Tu hai venduto cinquantacinque milioni di dischi, c’è una canzone italiana scritta da altri che avresti voluto fosse tua?
«Di quegli anni la canzone che amo di più è Il nostro concerto di Umberto Bindi, un musicista formidabile, con una sensibilità straordinaria. Le canzoni italiane degli Anni 60 hanno una fisionomia definita e artisticamente elevata, piccoli gioielli che durano niente perché sono brani corti, molto semplici. Le canzoni italiane di quegli anni hanno una freschezza e una autenticità che ancora oggi senti che è palpabile, vitale. Credo di sapere che dipendesse anche da che tipo di mondo raccontavano: semplice, solare, pieno di passioni e curioso. Oggi invece viviamo un autunno artistico, specie per le arti popolari, quelle che si misurano di più con la contemporaneità. Ma la colpa non credo sia degli artisti, che sono antenne immerse nel suono e nelle immagini del proprio tempo».

Sanremo? Tu non ci sei mai stato da cantante e ne sei diventato il patron. Paradosso della storia…
«Perché andare a fare Sanremo? Questo festival in definitiva cos’è? È il Festival della canzone italiana. Ma allora vogliamo provare a parlare di canzoni? Quindi è stata un po’ il prendersi la responsabilità di provare a fare un festival, non dico a livello degli altri festival letterari o cinematografici, ma un vero festival di settore. L’altra motivazione è stata capire se il successo che vivo è una botta di culo oppure è qualcosa che ha fondamenta e radici. È andata bene. Ho cercato di essere coerente e di realizzare il progetto di rimettere la musica al centro del festival».

C’è un giorno della tua vita che vorresti e uno che non vorresti rivivere?
«Quando, da bambino, arrivavamo sulla Cristoforo Colombo con la macchina, io ero seduto dietro mio padre e mia madre.
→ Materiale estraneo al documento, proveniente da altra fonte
/-! ### busError -/

@[simp] theorem busError_inCap : (busError s).inCap = s.inCap := rfl
@[simp] theorem busError_width : (busError s).width = s.width := rfl
@[simp] theorem busError_len : (busError s).len = s.len := rfl
@[simp] theorem busError_busy : (busError s).busy = s.busy := rfl
@[simp] theorem busError_done : (busError s).done = s.done := rfl
@[simp] theorem busError_ecode : (busError s).ecode = s.ecode := rfl
@[simp] theorem busError_wdrop : (busError s).wdrop = s.wdrop := rfl
@[simp] theorem busError_outLen : (busError s).outLen = s.outLen := rfl
@[simp] theorem busError_res : (busError s).res = s.res := rfl
@[simp] theorem busError_fullg : (busError s).fullg = s.fullg := rfl
@[simp] theorem busError_resid : (busError s).resid = s.resid := rfl
@[simp] theorem busError_errInfo : (busError s).errInfo = s.errInfo := rfl
@[simp] theorem busError_errIndex : (busError s).errIndex = s.errIndex := rfl
@[simp] theorem busError_inBuf : (busError s).inBuf = s.inBuf := rfl
@[simp] theorem busError_outBuf : (busError s).outBuf = s.outBuf := rfl
@[simp] theorem busError_snap : (busError s).snap = s.snap := rfl
@[simp] theorem busError_shifter : (busError s).shifter = s.shifter := rfl
@[simp] theorem busError_packer : (busError s).packer = s.packer := rfl
@[simp] theorem busError_subPhase : (busError s).subPhase = s.subPhase := rfl
@[simp] theorem busError_resp : (busError s).resp = ⟨0, true⟩ := rfl
@[simp] theorem busError_inputs : (busError s).inputs = s.inputs := rfl
@[simp] theorem busError_draws : (busError s).draws = s.draws := rfl

/-! ### setDrop -/

@[simp] theorem setDrop_inCap : (setDrop s).inCap = s.inCap := rfl
@[simp] theorem setDrop_width : (setDrop s).width = s.width := rfl
@[simp] theorem setDrop_len : (setDrop s).len = s.len := rfl
@[simp] theorem setDrop_busy : (setDrop s).busy = s.busy := rfl
@[simp] theorem setDrop_done : (setDrop s).done = s.done := rfl
@[simp] theorem setDrop_ecode : (setDrop s).ecode = s.ecode := rfl
@[simp] theorem setDrop_wdrop : (setDrop s).wdrop = true := rfl
@[simp] theorem setDrop_outLen : (setDrop s).outLen = s.outLen := rfl
@[simp] theorem setDrop_res : (setDrop s).res = s.res := rfl
@[simp] theorem setDrop_fullg : (setDrop s).fullg = s.fullg := rfl
@[simp] theorem setDrop_resid : (setDrop s).resid = s.resid := rfl
@[simp] theorem setDrop_errInfo : (setDrop s).errInfo = s.errInfo := rfl
@[simp] theorem setDrop_errIndex : (setDrop s).errIndex = s.errIndex := rfl
@[simp] theorem setDrop_inBuf : (setDrop s).inBuf = s.inBuf := rfl
@[simp] theorem setDrop_outBuf : (setDrop s).outBuf = s.outBuf := rfl
@[simp] theorem setDrop_snap : (setDrop s).snap = s.snap := rfl
@[simp] theorem setDrop_shifter : (setDrop s).shifter = s.shifter := rfl
@[simp] theorem setDrop_packer : (setDrop s).packer = s.packer := rfl
@[simp] theorem setDrop_subPhase : (setDrop s).subPhase = s.subPhase := rfl
@[simp] theorem setDrop_resp : (setDrop s).resp = s.resp := rfl
@[simp] theorem setDrop_inputs : (setDrop s).inputs = s.inputs := rfl
@[simp] theorem setDrop_draws : (setDrop s).draws = s.draws := rfl

/-! ### writeStatus -/

@[simp] theorem writeStatus_inCap (v : Word) : (writeStatus v s).inCap = s.inCap := rfl
@[simp] theorem writeStatus_width (v : Word) : (writeStatus v s).width = s.width := rfl
@[simp] theorem writeStatus_len (v : Word) : (writeStatus v s).len = s.len := rfl
@[simp] theorem writeStatus_busy (v : Word) : (writeStatus v s).busy = s.busy := rfl
@[simp] theorem writeStatus_done (v : Word) : (writeStatus v s).done = s.done := rfl
@[simp] theorem writeStatus_ecode (v : Word) : (writeStatus v s).ecode = s.ecode := rfl
@[simp] theorem writeStatus_wdrop (v : Word) : (writeStatus v s).wdrop = (s.wdrop && !v.getLsbD 8) := rfl
@[simp] theorem writeStatus_outLen (v : Word) : (writeStatus v s).outLen = s.outLen := rfl
@[simp] theorem writeStatus_res (v : Word) : (writeStatus v s).res = s.res := rfl
@[simp] theorem writeStatus_fullg (v : Word) : (writeStatus v s).fullg = s.fullg := rfl
@[simp] theorem writeStatus_resid (v : Word) : (writeStatus v s).resid = s.resid := rfl
@[simp] theorem writeStatus_errInfo (v : Word) : (writeStatus v s).errInfo = s.errInfo := rfl
@[simp] theorem writeStatus_errIndex (v : Word) : (writeStatus v s).errIndex = s.errIndex := rfl
@[simp] theorem writeStatus_inBuf (v : Word) : (writeStatus v s).inBuf = s.inBuf := rfl
@[simp] theorem writeStatus_outBuf (v : Word) : (writeStatus v s).outBuf = s.outBuf := rfl
@[simp] theorem writeStatus_snap (v : Word) : (writeStatus v s).snap = s.snap := rfl
@[simp] theorem writeStatus_shifter (v : Word) : (writeStatus v s).shifter = s.shifter := rfl
@[simp] theorem writeStatus_packer (v : Word) : (writeStatus v s).packer = s.packer := rfl
@[simp] theorem writeStatus_subPhase (v : Word) : (writeStatus v s).subPhase = s.subPhase := rfl
@[simp] theorem writeStatus_resp (v : Word) : (writeStatus v s).resp = s.resp := rfl
@[simp] theorem writeStatus_inputs (v : Word) : (writeStatus v s).inputs = s.inputs := rfl
@[simp] theorem writeStatus_draws (v : Word) : (writeStatus v s).draws = s.draws := rfl

/-! ### acceptCommand -/

@[simp] theorem acceptCommand_inCap (op : BitVec 4) : (acceptCommand op s).inCap = s.inCap := rfl
@[simp] theorem acceptCommand_width (op : BitVec 4) : (acceptCommand op s).width = s.width := rfl
@[simp] theorem acceptCommand_len (op : BitVec 4) : (acceptCommand op s).len = s.len := rfl
@[simp] theorem acceptCommand_busy (op : BitVec 4) : (acceptCommand op s).busy = true := rfl
@[simp] theorem acceptCommand_done (op : BitVec 4) : (acceptCommand op s).done = false := rfl
@[simp] theorem acceptCommand_ecode (op : BitVec 4) : (acceptCommand op s).ecode = 0 := rfl
@[simp] theorem acceptCommand_wdrop (op : BitVec 4) : (acceptCommand op s).wdrop = s.wdrop := rfl
@[simp] theorem acceptCommand_outLen (op : BitVec 4) : (acceptCommand op s).outLen = 0 := rfl
@[simp] theorem acceptCommand_res (op : BitVec 4) : (acceptCommand op s).res = 0 := rfl
@[simp] theorem acceptCommand_fullg (op : BitVec 4) : (acceptCommand op s).fullg = 0 := rfl
@[simp] theorem acceptCommand_resid (op : BitVec 4) : (acceptCommand op s).resid = 0 := rfl
@[simp] theorem acceptCommand_errInfo (op : BitVec 4) : (acceptCommand op s).errInfo = 0 := rfl
@[simp] theorem acceptCommand_errIndex (op : BitVec 4) : (acceptCommand op s).errIndex = 0 := rfl
@[simp] theorem acceptCommand_inBuf (op : BitVec 4) : (acceptCommand op s).inBuf = s.inBuf := rfl
@[simp] theorem acceptCommand_outBuf (op : BitVec 4) : (acceptCommand op s).outBuf = s.outBuf := rfl
@[simp] theorem acceptCommand_snap (op : BitVec 4) : (acceptCommand op s).snap = ⟨op, s.width, s.len⟩ := rfl
@[simp] theorem acceptCommand_shifter (op : BitVec 4) : (acceptCommand op s).shifter = Shifter.start := rfl
@[simp] theorem acceptCommand_packer (op : BitVec 4) : (acceptCommand op s).packer = Packer.start := rfl
@[simp] theorem acceptCommand_subPhase (op : BitVec 4) : (acceptCommand op s).subPhase = .validate := rfl
@[simp] theorem acceptCommand_resp (op : BitVec 4) : (acceptCommand op s).resp = s.resp := rfl
@[simp] theorem acceptCommand_inputs (op : BitVec 4) : (acceptCommand op s).inputs = s.inputs := rfl
@[simp] theorem acceptCommand_draws (op : BitVec 4) : (acceptCommand op s).draws = s.draws := rfl

/-! ### completeOk -/

@[simp] theorem completeOk_inCap (out : List Byte) (outLen : Nat) (res : Word) (fullg : Nat) (resid : Word) : (completeOk out outLen res fullg resid s).inCap = s.inCap := rfl
@[simp] theorem completeOk_width (out : List Byte) (outLen : Nat) (res : Word) (fullg : Nat) (resid : Word) : (completeOk out outLen res fullg resid s).width = s.width := rfl
@[simp] theorem completeOk_len (out : List Byte) (outLen : Nat) (res : Word) (fullg : Nat) (resid : Word) : (completeOk out outLen res fullg resid s).len = s.len := rfl
@[simp] theorem completeOk_busy (out : List Byte) (outLen : Nat) (res : Word) (fullg : Nat) (resid : Word) : (completeOk out outLen res fullg resid s).busy = false := rfl
@[simp] theorem completeOk_done (out : List Byte) (outLen : Nat) (res : Word) (fullg : Nat) (resid : Word) : (completeOk out outLen res fullg resid s).done = true := rfl
@[simp] theorem completeOk_ecode (out : List Byte) (outLen : Nat) (res : Word) (fullg : Nat) (resid : Word) : (completeOk out outLen res fullg resid s).ecode = 0 := rfl
@[simp] theorem completeOk_wdrop (out : List Byte) (outLen : Nat) (res : Word) (fullg : Nat) (resid : Word) : (completeOk out outLen res fullg resid s).wdrop = s.wdrop := rfl
@[simp] theorem completeOk_outLen (out : List Byte) (outLen : Nat) (res : Word) (fullg : Nat) (resid : Word) : (completeOk out outLen res fullg resid s).outLen = BitVec.ofNat 32 outLen := rfl
@[simp] theorem completeOk_res (out : List Byte) (outLen : Nat) (res : Word) (fullg : Nat) (resid : Word) : (completeOk out outLen res fullg resid s).res = res := rfl
@[simp] theorem completeOk_fullg (out : List Byte) (outLen : Nat) (res : Word) (fullg : Nat) (resid : Word) : (completeOk out outLen res fullg resid s).fullg = BitVec.ofNat 32 fullg := rfl
@[simp] theorem completeOk_resid (out : List Byte) (outLen : Nat) (res : Word) (fullg : Nat) (resid : Word) : (completeOk out outLen res fullg resid s).resid = resid := rfl
@[simp] theorem completeOk_errInfo (out : List Byte) (outLen : Nat) (res : Word) (fullg : Nat) (resid : Word) : (completeOk out outLen res fullg resid s).errInfo = 0 := rfl
@[simp] theorem completeOk_errIndex (out : List Byte) (outLen : Nat) (res : Word) (fullg : Nat) (resid : Word) : (completeOk out outLen res fullg resid s).errIndex = 0 := rfl
@[simp] theorem completeOk_inBuf (out : List Byte) (outLen : Nat) (res : Word) (fullg : Nat) (resid : Word) : (completeOk out outLen res fullg resid s).inBuf = s.inBuf := rfl
@[simp] theorem completeOk_outBuf (out : List Byte) (outLen : Nat) (res : Word) (fullg : Nat) (resid : Word) : (completeOk out outLen res fullg resid s).outBuf = Memory.writeFrom s.outBuf 0 out := rfl
@[simp] theorem completeOk_snap (out : List Byte) (outLen : Nat) (res : Word) (fullg : Nat) (resid : Word) : (completeOk out outLen res fullg resid s).snap = s.snap := rfl
@[simp] theorem completeOk_shifter (out : List Byte) (outLen : Nat) (res : Word) (fullg : Nat) (resid : Word) : (completeOk out outLen res fullg resid s).shifter = s.shifter := rfl
@[simp] theorem completeOk_packer (out : List Byte) (outLen : Nat) (res : Word) (fullg : Nat) (resid : Word) : (completeOk out outLen res fullg resid s).packer = s.packer := rfl
@[simp] theorem completeOk_subPhase (out : List Byte) (outLen : Nat) (res : Word) (fullg : Nat) (resid : Word) : (completeOk out outLen res fullg resid s).subPhase = s.subPhase := rfl
@[simp] theorem completeOk_resp (out : List Byte) (outLen : Nat) (res : Word) (fullg : Nat) (resid : Word) : (completeOk out outLen res fullg resid s).resp = s.resp := rfl
@[simp] theorem completeOk_inputs (out : List Byte) (outLen : Nat) (res : Word) (fullg : Nat) (resid : Word) : (completeOk out outLen res fullg resid s).inputs = s.inputs := rfl
@[simp] theorem completeOk_draws (out : List Byte) (outLen : Nat) (res : Word) (fullg : Nat) (resid : Word) : (completeOk out outLen res fullg resid s).draws = s.draws := rfl

/-! ### completeErr -/

@[simp] theorem completeErr_inCap (code : BitVec 4) (value : BitVec 8) (ovhbits index : Nat) : (completeErr code value ovhbits index s).inCap = s.inCap := rfl
@[simp] theorem completeErr_width (code : BitVec 4) (value : BitVec 8) (ovhbits index : Nat) : (completeErr code value ovhbits index s).width = s.width := rfl
@[simp] theorem completeErr_len (code : BitVec 4) (value : BitVec 8) (ovhbits index : Nat) : (completeErr code value ovhbits index s).len = s.len := rfl
@[simp] theorem completeErr_busy (code : BitVec 4) (value : BitVec 8) (ovhbits index : Nat) : (completeErr code value ovhbits index s).busy = false := rfl
@[simp] theorem completeErr_done (code : BitVec 4) (value : BitVec 8) (ovhbits index : Nat) : (completeErr code value ovhbits index s).done = true := rfl
@[simp] theorem completeErr_ecode (code : BitVec 4) (value : BitVec 8) (ovhbits index : Nat) : (completeErr code value ovhbits index s).ecode = code := rfl
@[simp] theorem completeErr_wdrop (code : BitVec 4) (value : BitVec 8) (ovhbits index : Nat) : (completeErr code value ovhbits index s).wdrop = s.wdrop := rfl
@[simp] theorem completeErr_outLen (code : BitVec 4) (value : BitVec 8) (ovhbits index : Nat) : (completeErr code value ovhbits index s).outLen = 0 := rfl
@[simp] theorem completeErr_res (code : BitVec 4) (value : BitVec 8) (ovhbits index : Nat) : (completeErr code value ovhbits index s).res = 0 := rfl
@[simp] theorem completeErr_fullg (code : BitVec 4) (value : BitVec 8) (ovhbits index : Nat) : (completeErr code value ovhbits index s).fullg = 0 := rfl
@[simp] theorem completeErr_resid (code : BitVec 4) (value : BitVec 8) (ovhbits index : Nat) : (completeErr code value ovhbits index s).resid = 0 := rfl
@[simp] theorem completeErr_errInfo (code : BitVec 4) (value : BitVec 8) (ovhbits index : Nat) : (completeErr code value ovhbits index s).errInfo = packErrInfo ovhbits s.snap.w value := rfl
@[simp] theorem completeErr_errIndex (code : BitVec 4) (value : BitVec 8) (ovhbits index : Nat) : (completeErr code value ovhbits index s).errIndex = BitVec.ofNat 32 index := rfl
@[simp] theorem completeErr_inBuf (code : BitVec 4) (value : BitVec 8) (ovhbits index : Nat) : (completeErr code value ovhbits index s).inBuf = s.inBuf := rfl
@[simp] theorem completeErr_outBuf (code : BitVec 4) (value : BitVec 8) (ovhbits index : Nat) : (completeErr code value ovhbits index s).outBuf = s.outBuf := rfl
@[simp] theorem completeErr_snap (code : BitVec 4) (value : BitVec 8) (ovhbits index : Nat) : (completeErr code value ovhbits index s).snap = s.snap := rfl
@[simp] theorem completeErr_shifter (code : BitVec 4) (value : BitVec 8) (ovhbits index : Nat) : (completeErr code value ovhbits index s).shifter = s.shifter := rfl
@[simp] theorem completeErr_packer (code : BitVec 4) (value : BitVec 8) (ovhbits index : Nat) : (completeErr code value ovhbits index s).packer = s.packer := rfl
@[simp] theorem completeErr_subPhase (code : BitVec 4) (value : BitVec 8) (ovhbits index : Nat) : (completeErr code value ovhbits index s).subPhase = s.subPhase := rfl
@[simp] theorem completeErr_resp (code : BitVec 4) (value : BitVec 8) (ovhbits index : Nat) : (completeErr code value ovhbits index s).resp = s.resp := rfl
@[simp] theorem completeErr_inputs (code : BitVec 4) (value : BitVec 8) (ovhbits index : Nat) : (completeErr code value ovhbits index s).inputs = s.inputs := rfl
@[simp] theorem completeErr_draws (code : BitVec 4) (value : BitVec 8) (ovhbits index : Nat) : (completeErr code value ovhbits index s).draws = s.draws := rfl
Dopo un dosso, si cominciava a vedere il mare. Era il respiro più largo che si potesse immaginare, proprio la felicità. Cosa non vorrei rivivere? Quei giorni in cui se ne va qualcuno, per esempio la morte di mio padre e mia madre, o anche tutte le assenze che svuotano la vita. Io penso che l’esistenza sia in fondo tutta digeribile però c’è un’ingiustizia di fondo che è quella di questi piani temporali che non combaciano. Sarebbe bello poter pensare che tutte le persone che hai conosciuto, che conosci, che sono parte della famiglia, dei tuoi affetti più cari, tutte ci muoviamo nello stesso modo: veniamo tutti lo stesso giorno e ce ne andiamo via tutti lo stesso giorno. Il primo giorno di assenza di ciascuno è un giorno che non vorrei mai vivere».